Other 2025 targets aim to ensure that 95% of people at risk of HIV have access to prevention and that PrEP be made available to at least 10 million at-risk people.
So far, we’re not on target: In 2022, only 76% of the total 39 million people with HIV worldwide were taking ART, and 71% were virally suppressed, according to the latest UNAIDS report.
So what can we do to reach 95% across the board?
Vulnerable populations
A big hurdle to ending the AIDS epidemic is getting treatments to vulnerable populations, including children. In 2022, only 57% of the 1.5 million children under 15 with HIV received treatment, 46% were virally suppressed and an estimated 84,000 died of AIDS-related illnesses.
That’s partly because kids aren’t typically included in initial clinical trials for treatments, so there are relatively few child-friendly formulas, Abdool Karim said. The preferred treatment for children, a tablet that dissolves in water, was just approved in 2021 and has been adopted only recently in many countries. However, most other HIV drugs for kids taste bad, are difficult to swallow or must be taken several times a day, UNAIDS notes, so improving these formulations could make their HIV regimens easier to maintain.
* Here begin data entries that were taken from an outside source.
@[simp] theorem State.dmaWrite_queue (s : State) (p : Part) (n sp a data : Nat) (poison : Bool) : (State.dmaWrite s p n sp a data poison).queue = s.queue := by
  unfold State.dmaWrite
  (try dsimp only)
  repeat' split
  all_goals (try simp only [Prod.ext_iff] at *)
  all_goals (try casesm* _ ∧ _)
  all_goals (try subst_vars)
  all_goals (try simp only [State.emit_queue, State.setHbm_queue])

@[simp] theorem State.dmaSignal_queue (s : State) (p : Part) (n x status fault bytes : Nat) (poison recordOk : Bool) : (State.dmaSignal s p n x status fault bytes poison recordOk).queue = s.queue := by
  simp only [State.dmaSignal, ite_outQueue, ite_queue, ite_self, State.dmaWrite_queue, State.msix_queue, State.wr_queue]

@[simp] theorem State.dmaTake_queue (s : State) (p : Part) (n : Nat) : (State.dmaTake s p n).queue = s.queue := by
  simp only [State.dmaTake, State.setDmaCh_queue, State.setElem_queue, State.wr_queue]

@[simp] theorem State.dmaPreempt_queue (s : State) (p : Part) (n : Nat) : (State.dmaPreempt s p n).queue = s.queue := by
  simp only [State.dmaPreempt, ite_outQueue, ite_queue, ite_self, State.dmaSignal_queue, State.wr_queue]

@[simp] theorem State.dmaNext_queue (s : State) (p : Part) (n : Nat) : (State.dmaNext s p n).queue = s.queue := by
  unfold State.dmaNext
  (try dsimp only)
  repeat' split
  all_goals (try simp only [Prod.ext_iff] at *)
  all_goals (try casesm* _ ∧ _)
  all_goals (try subst_vars)
  all_goals (try simp only [ite_outQueue, ite_queue, ite_self, State.dmaPreempt_queue, State.dmaTake_queue, State.setDmaCh_queue,
    State.wr_queue])

@[simp] theorem State.dmaFault_queue (s : State) (p : Part) (n code addr : Nat) : (State.dmaFault s p n code addr).queue = s.queue := by
  simp only [State.dmaFault, State.dmaSignal_queue, State.setDmaCh_queue, State.wr_queue]

@[simp] theorem State.dmaAborted_queue (s : State) (p : Part) (n : Nat) : (State.dmaAborted s p n).queue = s.queue := by
  simp only [State.dmaAborted, State.dmaSignal_queue]

@[simp] theorem State.dmaClaim_queue (s : State) (p : Part) (n u : Nat) : (State.dmaClaim s p n u).queue = s.queue := by
  simp only [State.dmaClaim, ite_outQueue, ite_queue, ite_self, State.dmaNext_queue, State.setDmaCh_queue]

@[simp] theorem State.dmaRelease_queue (s : State) (p : Part) (n : Nat) : (State.dmaRelease s p n).queue = s.queue := by
  simp only [State.dmaRelease, ite_outQueue, ite_queue, ite_self, State.setDmaCh_queue, State.wr_queue]

@[simp] theorem State.dmaSettle_queue (s : State) (p : Part) (n : Nat) : (State.dmaSettle s p n).queue = s.queue := by
  unfold State.dmaSettle
  (try dsimp only)
  repeat' split
  all_goals (try simp only [Prod.ext_iff] at *)
  all_goals (try casesm* _ ∧ _)
  all_goals (try subst_vars)
  all_goals (try simp only [ite_outQueue, ite_queue, ite_self, State.dmaClaim_queue, State.dmaRelease_queue])

@[simp] theorem State.dmaUnitFault_queue (s : State) (p : Part) (n code addr : Nat) : (State.dmaUnitFault s p n code addr).queue = s.queue := by
  simp only [State.dmaUnitFault, State.wr_queue]

/-! ### Trace -/

@[simp] theorem State.setTr_queue (s : State) (d : Die) (t : Trace) : (State.setTr s d t).queue = s.queue := by
  simp only [State.setTr, State.setDie_queue]

@[simp] theorem State.setTsrc_queue (s : State) (d : Die) (n : Nat) (x : TSource) : (State.setTsrc s d n x).queue = s.queue := by
  simp only [State.setTsrc, State.setTr_queue]

@[simp] theorem State.setTcfg_queue (s : State) (d : Die) (c : Nat) (x : CfgState) : (State.setTcfg s d c x).queue = s.queue := by
  simp only [State.setTcfg, State.setTr_queue]

theorem State.offerWord_queue {s t : State} {d : Die} {n : Nat} {ps : List (List Nat)} (h : s.offerWord d n ps = some t) :
    t.queue = s.queue := by
  unfold State.offerWord at h
  dsimp only at h
  split at h
  · cases h; simp only [State.wr_queue, State.setTr_queue]
  · cases h

@[simp] theorem State.offerWord_getD_queue (s : State) (d : Die) (n : Nat) (ps : List (List Nat)) :
    ((s.offerWord d n ps).getD s).queue = s.queue := by
  cases h : s.offerWord d n ps with
  | none => rfl
  | some t => exact State.offerWord_queue h

@[simp] theorem State.lose_queue (s : State) (d : Die) (n : Nat) : (State.lose s d n).queue = s.queue := by
  simp only [State.lose, State.setElem_queue, State.setTsrc_queue]

theorem State.recover_queue {s t : State} {d : Die} {n : Nat} (h : s.recover d n = some t) : t.queue = s.queue := by
  unfold State.recover at h
  dsimp only at h
  split at h
  · cases h; rfl
  · obtain ⟨u, hu, rfl⟩ := Option.map_eq_some_iff.mp h
    simp only [State.setTsrc_queue]
    exact State.offerWord_queue hu

@[simp] theorem State.emitSync_queue (s : State) (d : Die) (n r : Nat) : (s.emitSync d n r).1.queue = s.queue := by
  unfold State.emitSync
  dsimp only
  split
  next t h =>
    split at h
    · obtain ⟨u, hu, rfl⟩ := Option.map_eq_some_iff.mp h
      simp only [State.setTsrc_queue]
      exact State.offerWord_queue hu
    · exact State.recover_queue h
  · simp only [State.lose_queue]

@[simp] theorem State.syncFirst_queue (s : State) (d : Die) (n : Nat) : (s.syncFirst d n).1.queue = s.queue := by
  unfold State.syncFirst
  split
  · split
    · rfl
    · simp only [State.emitSync_queue]
  · split
    · exact State.recover_queue ‹_›
    · rfl

@[simp] theorem State.place_queue (s : State) (d : Die) (n keep : Nat) (ws : List Nat) : (s.place d n keep ws).1.queue = s.queue := by
  unfold State.place
  split
  · simp only [State.lose_queue]
  · simp only [State.setTsrc_queue]
    exact State.offerWord_queue ‹_›

@[simp] theorem State.emitPacket_queue (s : State) (d : Die) (n keep : Nat) (words : Nat → List Nat) :
    (s.emitPacket d n keep words).1.queue = s.queue := by
  unfold State.emitPacket
  split
  next t h => exact (State.lose_queue t d n).trans (by rw [← State.syncFirst_queue s d n, h])
  next t b h =>
    have e : t.queue = s.queue := by rw [← State.syncFirst_queue s d n, h]
    dsimp only
    generalize (if b = true then 0 else keep) = k
    split
    · exact (State.place_queue ..).trans e
    · split
      · exact (State.place_queue ..).trans e
      · split
        next u hu => exact (State.place_queue ..).trans ((by rw [← State.place_queue t d n _ _, hu] : u.queue = t.queue).trans e)
        next u hu => exact (State.lose_queue ..).trans ((by rw [← State.place_queue t d n _ _, hu] : u.queue = t.queue).trans e)

@[simp] theorem State.flushAtoms_queue (s : State) (d : Die) (n : Nat) : (State.flushAtoms s d n).queue = s.queue := by
  simp only [State.flushAtoms, ite_outQueue, ite_queue, ite_self, State.emitPacket_queue, State.setTsrc_queue]

@[simp] theorem State.emitAfterAtoms_queue (s : State) (d : Die) (n : Nat) (words : Nat → List Nat) : (State.emitAfterAtoms s d n words).1.queue = s.queue := by
  simp only [State.emitAfterAtoms, State.emitPacket_queue, State.flushAtoms_queue]

@[simp] theorem State.syncAfterAtoms_queue (s : State) (d : Die) (n r : Nat) : (State.syncAfterAtoms s d n r).queue = s.queue := by
  simp only [State.syncAfterAtoms, State.emitSync_queue, State.flushAtoms_queue]

@[simp] theorem State.retrace_queue (s : State) (d : Die) (n : Nat) : (State.retrace s d n).queue = s.queue := by
  unfold State.retrace
  (try dsimp only)
  repeat' split
  all_goals (try simp only [Prod.ext_iff] at *)
  all_goals (try casesm* _ ∧ _)
  all_goals (try subst_vars)
  all_goals (try simp only [ite_outQueue, ite_queue, ite_self, State.emitAfterAtoms_queue, State.emitSync_queue, State.setTsrc_queue])

@[simp] theorem State.retraceCfg_queue (s : State) (d : Die) (c : Nat) : (State.retraceCfg s d c).queue = s.queue := by
  simp only [State.retraceCfg, implies_true, foldl_queue, State.retrace_queue]

@[simp] theorem State.retraceAll_queue (s : State) (d : Die) : (State.retraceAll s d).queue = s.queue := by
  simp only [State.retraceAll, implies_true, foldl_queue, State.retrace_queue]

@[simp] theorem State.discardTrace_queue (s : State) (d : Die) (u : UnitState) : (State.discardTrace s d u).queue = s.queue := by
  simp only [State.discardTrace, State.bump_queue, State.setTr_queue]

@[simp] theorem State.setTrigBit_queue (s : State) (d : Die) (i : Nat) (b : Bool) : (State.setTrigBit s d i b).queue = s.queue := by
  simp only [State.setTrigBit, State.wr_queue]

@[simp] theorem State.setArmed_queue (s : State) (d : Die) (b : Bool) : (State.setArmed s d b).queue = s.queue := by
  simp only [State.setArmed, State.setTrigBit_queue, State.wr_queue]

@[simp] theorem State.freezeTrace_queue (s : State) (d : Die) : (State.freezeTrace s d).queue = s.queue := by
  unfold State.freezeTrace
  (try dsimp only)
  repeat' split
  all_goals (try simp only [Prod.ext_iff] at *)
  all_goals (try casesm* _ ∧ _)
  all_goals (try subst_vars)
  all_goals (try simp only [ite_outQueue, ite_queue, ite_self, State.takeNat_queue, State.discardTrace_queue, State.send_queue,
    State.setTrigBit_queue, State.wr_queue])

@[simp] theorem State.unitAfterStop_queue (s : State) (d : Die) : (State.unitAfterStop s d).queue = s.queue := by
  unfold State.unitAfterStop
  (try dsimp only)
  repeat' split
  all_goals (try simp only [Prod.ext_iff] at *)
  all_goals (try casesm* _ ∧ _)
  all_goals (try subst_vars)
  all_goals (try simp only [ite_outQueue, ite_queue, ite_self, State.freezeTrace_queue, State.setTr_queue, State.setTrigBit_queue])

@[simp] theorem State.tstamp_queue (s : State) (d : Die) : (s.tstamp d).queue = s.queue := State.offerWord_getD_queue ..

@[simp] theorem State.startCfg_queue (s : State) (d : Die) (c : Nat) : (s.startCfg d c).1.queue = s.queue := by
  unfold State.startCfg
  dsimp only
  split
  · simp only [State.bump_queue]
  · split
    · rfl
    · simp only [ite_queue, State.retraceCfg_queue, State.tstamp_queue, State.setTr_queue, State.setTcfg_queue,
        ite_self]

@[simp] theorem State.stopCfg_queue (s : State) (d : Die) (c : Nat) : (State.stopCfg s d c).queue = s.queue := by
  simp only [State.stopCfg, ite_outQueue, ite_queue, ite_self, State.retraceCfg_queue, State.setTcfg_queue,
    State.unitAfterStop_queue]

@[simp] theorem State.trigger_queue (s : State) (d : Die) (cause detail : Nat) : (State.trigger s d cause detail).queue = s.queue := by
  simp only [State.trigger, ite_outQueue, ite_queue, ite_self, State.bump_queue, State.setArmed_queue, State.setTr_queue,
    State.setTrigBit_queue, State.wr_queue]

@[simp] theorem State.acmpHit_queue (s : State) (d : Die) (a : Nat) : (s.acmpHit d a).queue = s.queue := by
  unfold State.acmpHit
  dsimp only
  simp only [ite_queue, State.trigger_queue, ite_self]
  rw [foldl_queue]
  · simp only [State.bump_queue]
  · intro s c
    split <;> simp only [ite_queue, State.retraceCfg_queue, State.setTcfg_queue, ite_self]

@[simp] theorem State.traceWordPacket_queue (s : State) (d : Die) (n kind last : Nat) (t : TrcWord) : (State.traceWordPacket s d n kind last t).queue = s.queue := by
  unfold State.traceWordPacket
  (try dsimp only)
  repeat' split
  all_goals (try simp only [Prod.ext_iff] at *)
  all_goals (try casesm* _ ∧ _)
  all_goals (try subst_vars)
  all_goals (try simp only [ite_outQueue, ite_queue, ite_self, State.emitAfterAtoms_queue, State.flushAtoms_queue, State.setTsrc_queue])

@[simp] theorem execTraceWord_queue (d : Die) (src : Fin 256) (cycles : Nat) (t : TrcWord) (s : State) : outQueue (execTraceWord d src cycles t s) = s.queue := by
  simp only [execTraceWord, outQueue_next, implies_true, ite_outQueue, ite_queue, ite_self, foldl_queue, State.acmpHit_queue,
    State.retrace_queue, State.setTsrc_queue, State.traceWordPacket_queue]

@[simp] theorem execCycleIdleLimit_queue (d : Die) (src : Fin 256) (s : State) : outQueue (execCycleIdleLimit d src s) = s.queue := by
  simp only [execCycleIdleLimit, outQueue_next, ite_outQueue, ite_queue, ite_self, State.syncAfterAtoms_queue]

@[simp] theorem execTstampInterval_queue (d : Die) (s : State) : outQueue (execTstampInterval d s) = s.queue := by
  simp only [execTstampInterval, ite_outQueue, outQueue_next, State.tstamp_queue, ite_self]

@[simp] theorem execSourceLpEntry_queue (d : Die) (src : Fin 256) (cycles : Nat) (s : State) : outQueue (execSourceLpEntry d src cycles s) = s.queue := by
  unfold execSourceLpEntry
  (try dsimp only)
  repeat' split
  all_goals (try simp only [Prod.ext_iff] at *)
  all_goals (try casesm* _ ∧ _)
  all_goals (try subst_vars)
  all_goals (try simp only [outQueue_next, ite_outQueue, ite_queue, ite_self, State.emitAfterAtoms_queue, State.setObit_queue,
    State.setTsrc_queue])

@[simp] theorem execSourceLpExit_queue (d : Die) (src : Fin 256) (s : State) : outQueue (execSourceLpExit d src s) = s.queue := by
  simp only [execSourceLpExit, outQueue_next, ite_outQueue, ite_queue, ite_self, State.emitSync_queue, State.setObit_queue,
    State.setTsrc_queue]

@[simp] theorem State.sourceReset_queue (s : State) (d : Die) (n : Nat) : (State.sourceReset s d n).queue = s.queue := by
  simp only [State.sourceReset, ite_outQueue, ite_queue, ite_self, State.emitPacket_queue, State.flushAtoms_queue,
    State.setTsrc_queue]

@[simp] theorem State.sourceResetExit_queue (s : State) (d : Die) (n : Nat) : (State.sourceResetExit s d n).queue = s.queue := by
  simp only [State.sourceResetExit, ite_outQueue, ite_queue, ite_self, State.emitSync_queue, State.setTsrc_queue]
Long-acting ART options — meaning those that don’t require daily pills — are nonexistent for children under 12, Gandhi said. To help make long-acting ART suitable for young children, the National Institutes of Health is supporting research into how to best adapt drugs approved for adults, she noted. But that grant opens in 2024, so it’s unclear if it could make a dent before 2030.
And even if better drugs are widely available, „children are not going to be able to access antiretroviral therapy in a vacuum,” said Dr. Anjali Sharma, a professor of medicine who now studies complications of HIV at the Albert Einstein College of Medicine in New York and has studied ART adherence in different settings.
„The pediatric care really has to be integrated with other services, potentially the mom’s treatment or things that are going to work with the family as a unit,” she said.